A few years ago, I attended a meeting where the guest speaker was Judge Laurel Brady. At that time, she was the Presiding Judge in Contra Costa County. She spoke about domestic violence and the measures our local court had instituted to deal with it. Guidelines included the police making an arrest upon arrival at domestic violence calls, anger management classes, drug testing and regular follow-up. This was a model for other courts to follow simply because of the low incidence of recurrence. Judge Brady indicated that domestic violence was not limited to bad areas or economically challenged communities, but is generally linked to substance abuse.
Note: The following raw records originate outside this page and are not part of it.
theorem State.startAt_canon (s : State) (n : Nat) (pc : Nat) (args : List Word) (hs : State.Canon s) : State.Canon (State.startAt s n pc args) := by
  unfold State.startAt
  try dsimp only
  repeat' (first | with_reducible assumption | with_reducible apply State.halt_canon | with_reducible apply State.puts_canon | with_reducible apply modCh_ok | with_reducible apply setCh_ok | with_reducible apply ch_ok | simp only [canon_mk, chOk_mk, helOk_mk] | intro _)

theorem State.startWaiting_canon (s : State) (n : Nat) (hs : State.Canon s) : State.Canon (State.startWaiting s n) := by
  unfold State.startWaiting
  try dsimp only
  repeat' (first | with_reducible assumption | with_reducible apply State.startAt_canon | split)

theorem State.freeArgs_canon (s : State) (hs : State.Canon s) : State.Canon (State.freeArgs s).2 := by
  unfold State.freeArgs
  try dsimp only
  repeat' (first | with_reducible assumption | simp only [canon_mk, chOk_mk, helOk_mk] | intro _)

theorem State.startBit_canon (s : State) (n : Nat) (pc : Nat) (args : List Word) (hs : State.Canon s) : State.Canon (State.startBit s n pc args) := by
  unfold State.startBit
  try dsimp only
  repeat' (first | with_reducible assumption | with_reducible apply State.startAt_canon | with_reducible apply State.violCh_canon | with_reducible apply ite_canon | split)

theorem State.stopBit_canon (s : State) (n : Nat) (hs : State.Canon s) : State.Canon (State.stopBit s n) := by
  unfold State.stopBit
  try dsimp only
  repeat' (first | with_reducible assumption | with_reducible apply State.halt_canon | with_reducible apply ite_canon | simp only [canon_mk, chOk_mk, helOk_mk] | split)

theorem State.ctlBits_canon (s : State) (n : Nat) (pc : Nat) (reset : Bool) (stop : Bool) (start : Bool) (args : List Word) (hs : State.Canon s) : State.Canon (State.ctlBits s n pc reset stop start args) := by
  unfold State.ctlBits
  try dsimp only
  repeat' (first | with_reducible assumption | intro _ | with_reducible apply State.stopBit_canon | with_reducible apply State.startBit_canon | with_reducible apply State.startWaiting_canon | with_reducible apply State.beginReset_canon | with_reducible apply Hel.start_canon | with_reducible apply ite_canon | with_reducible apply ite_chOk | with_reducible apply ite_helOk | with_reducible apply ite_snd_canon | with_reducible apply modCh_ok | with_reducible apply setCh_ok | with_reducible apply ch_ok | with_reducible apply hel_ok | with_reducible apply chReset_ok | with_reducible apply helReset_ok | simp only [canon_mk, chOk_mk, helOk_mk] | split)
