theorem State.kprRecord_canon (s : State) (hs : State.Canon s) : State.Canon (State.kprRecord s) := by
  unfold State.kprRecord
  try dsimp only
  repeat' (first | with_reducible assumption | intro _ | with_reducible apply State.write_canon | with_reducible apply ite_canon | with_reducible apply ite_chOk | with_reducible apply ite_helOk | with_reducible apply ite_snd_canon | with_reducible apply ch_ok | with_reducible apply hel_ok | simp only [canon_mk, chOk_mk, helOk_mk] | split)

theorem State.kprState_canon (s : State) (st : Nat) (hs : State.Canon s) : State.Canon (State.kprState s st) := by
  unfold State.kprState
  try dsimp only
  repeat' (first | with_reducible assumption | with_reducible apply State.kprRecord_canon | with_reducible apply State.put_canon)

theorem State.setKpr_canon (s : State) (peer : Bool) (k : Option Keeper) (hs : State.Canon s) : State.Canon (State.setKpr s peer k) := by
  unfold State.setKpr
  try dsimp only
  repeat' (first | with_reducible assumption | with_reducible apply ite_canon | simp only [canon_mk, chOk_mk, helOk_mk] | split)

theorem State.kprFail_canon (s : State) (peer : Bool) (k : Keeper) (cause worker : Nat) (hs : State.Canon s) :
    State.Canon (State.kprFail s peer k cause worker) := by
  have key : ∀ u : State, State.Canon u → State.Canon { u with kpr := none, kprPeer := none } := fun u hu => hu
  unfold State.kprFail
  extract_lets s1 s2
  have h2 : State.Canon s2 := State.logErr_canon _ _ (State.puts_canon _ _ hs)
  clear_value s2
  exact State.kprState_canon _ _ (key _ h2)

theorem State.kprOff_canon (s : State) (hs : State.Canon s) : State.Canon (State.kprOff s) := by
  unfold State.kprOff
  try dsimp only
  repeat' (first | with_reducible assumption | with_reducible apply State.kprState_canon | simp only [canon_mk, chOk_mk, helOk_mk])

theorem State.postVersig_canon (s : State) (k : Keeper) (hs : State.Canon s) : State.Canon (State.postVersig s k) := by
  unfold State.postVersig
  try dsimp only
  repeat' (first | with_reducible assumption | with_reducible apply State.postTo_canon | with_reducible apply foldl_canon | intro _)

theorem State.kprStart_canon (s : State) (hs : State.Canon s) : State.Canon (State.kprStart s) := by
  unfold State.kprStart
  try dsimp only
  repeat' (first | with_reducible assumption | intro _ | with_reducible apply State.postVersig_canon | with_reducible apply State.kprState_canon | with_reducible apply State.readKeeper_canon | with_reducible apply State.puts_canon | with_reducible apply State.put_canon | with_reducible refine canon_snd (by with_reducible assumption) ?_ | with_reducible refine canon_snd2 (by with_reducible assumption) ?_ | with_reducible refine canon_snd3 (by with_reducible assumption) ?_ | with_reducible apply ite_canon | with_reducible apply ite_chOk | with_reducible apply ite_helOk | with_reducible apply ite_snd_canon | with_reducible apply ch_ok | with_reducible apply hel_ok | simp only [canon_mk, chOk_mk, helOk_mk] | split)

theorem State.kprStop_canon (s : State) (hs : State.Canon s) : State.Canon (State.kprStop s) := by
  unfold State.kprStop
  try dsimp only
  repeat' (first | with_reducible assumption | with_reducible apply State.kprOff_canon | with_reducible apply ite_canon | simp only [canon_mk, chOk_mk, helOk_mk] | intro _ | split)

theorem State.putKprCtl_canon (s : State) (fresh : Bool) (table : Nat) (hs : State.Canon s) : State.Canon (State.putKprCtl s fresh table) := by
  unfold State.putKprCtl
  try dsimp only
  repeat' (first | with_reducible assumption | intro _ | with_reducible apply State.kprRecord_canon | with_reducible apply State.puts_canon | with_reducible apply ite_canon | with_reducible apply ite_chOk | with_reducible apply ite_helOk | with_reducible apply ite_snd_canon | with_reducible apply ch_ok | with_reducible apply hel_ok | simp only [canon_mk, chOk_mk, helOk_mk] | split)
This approach is a positive thing, not only for the victims (including innocent children), but also for the abusers, who have the opportunity to get some much needed help and perhaps break the cycle.

Howard October 25, 2012 at 11:45 AM

What Cruella doesn’t mention is that the number of people (mostly men) that have had their lives catastrophically destroyed by being arrested at the scene when no evidence or prior history exists is at epidemic levels. These policies have been used as a weapon against men by divorcing women in large numbers. Primary aggressor policies dictate that it is the man that must be arrested if both parties claim violence even if he is the one that calls claiming to be battered. These policies help support abusive women to continue their abuse of men. Men fear calling due to the high risk of arrest, even if they are the ones battered. Also, most domestic violence agencies will tell men they can’t help them, only women are helped. How much money is spent on programs to help abusive women stop their violence? Not a penny. All the programs are for men engaging men to stop violent men. All the funding for education ensures that one-sided stats are used to be sure only men are arrested. And anger management courses? Well once these men are arrested , including many innocent ones, they are offered a trial- very expensive and due to bias, not much chance of being found innocent, or the choice of paying out of pocket for these anger management classes, which in turn pay the salaries of those “forcing” them to take those year long classes. How much of the funding goes towards stopping false allegations or prosecuting those that falsely accuse? Zero. How much is spent on shelters or services for men? Zero. 53% of physical violence victims are men. 42% of severe domestic violence victims are men. Yet funding like this will always only go towards stopping abusive men and helping female victims. False allegations are allowed to continue to garner more funding. What ever happened to presumption of innocence? Due process? The name alone- Violence Against Women- is biased itself.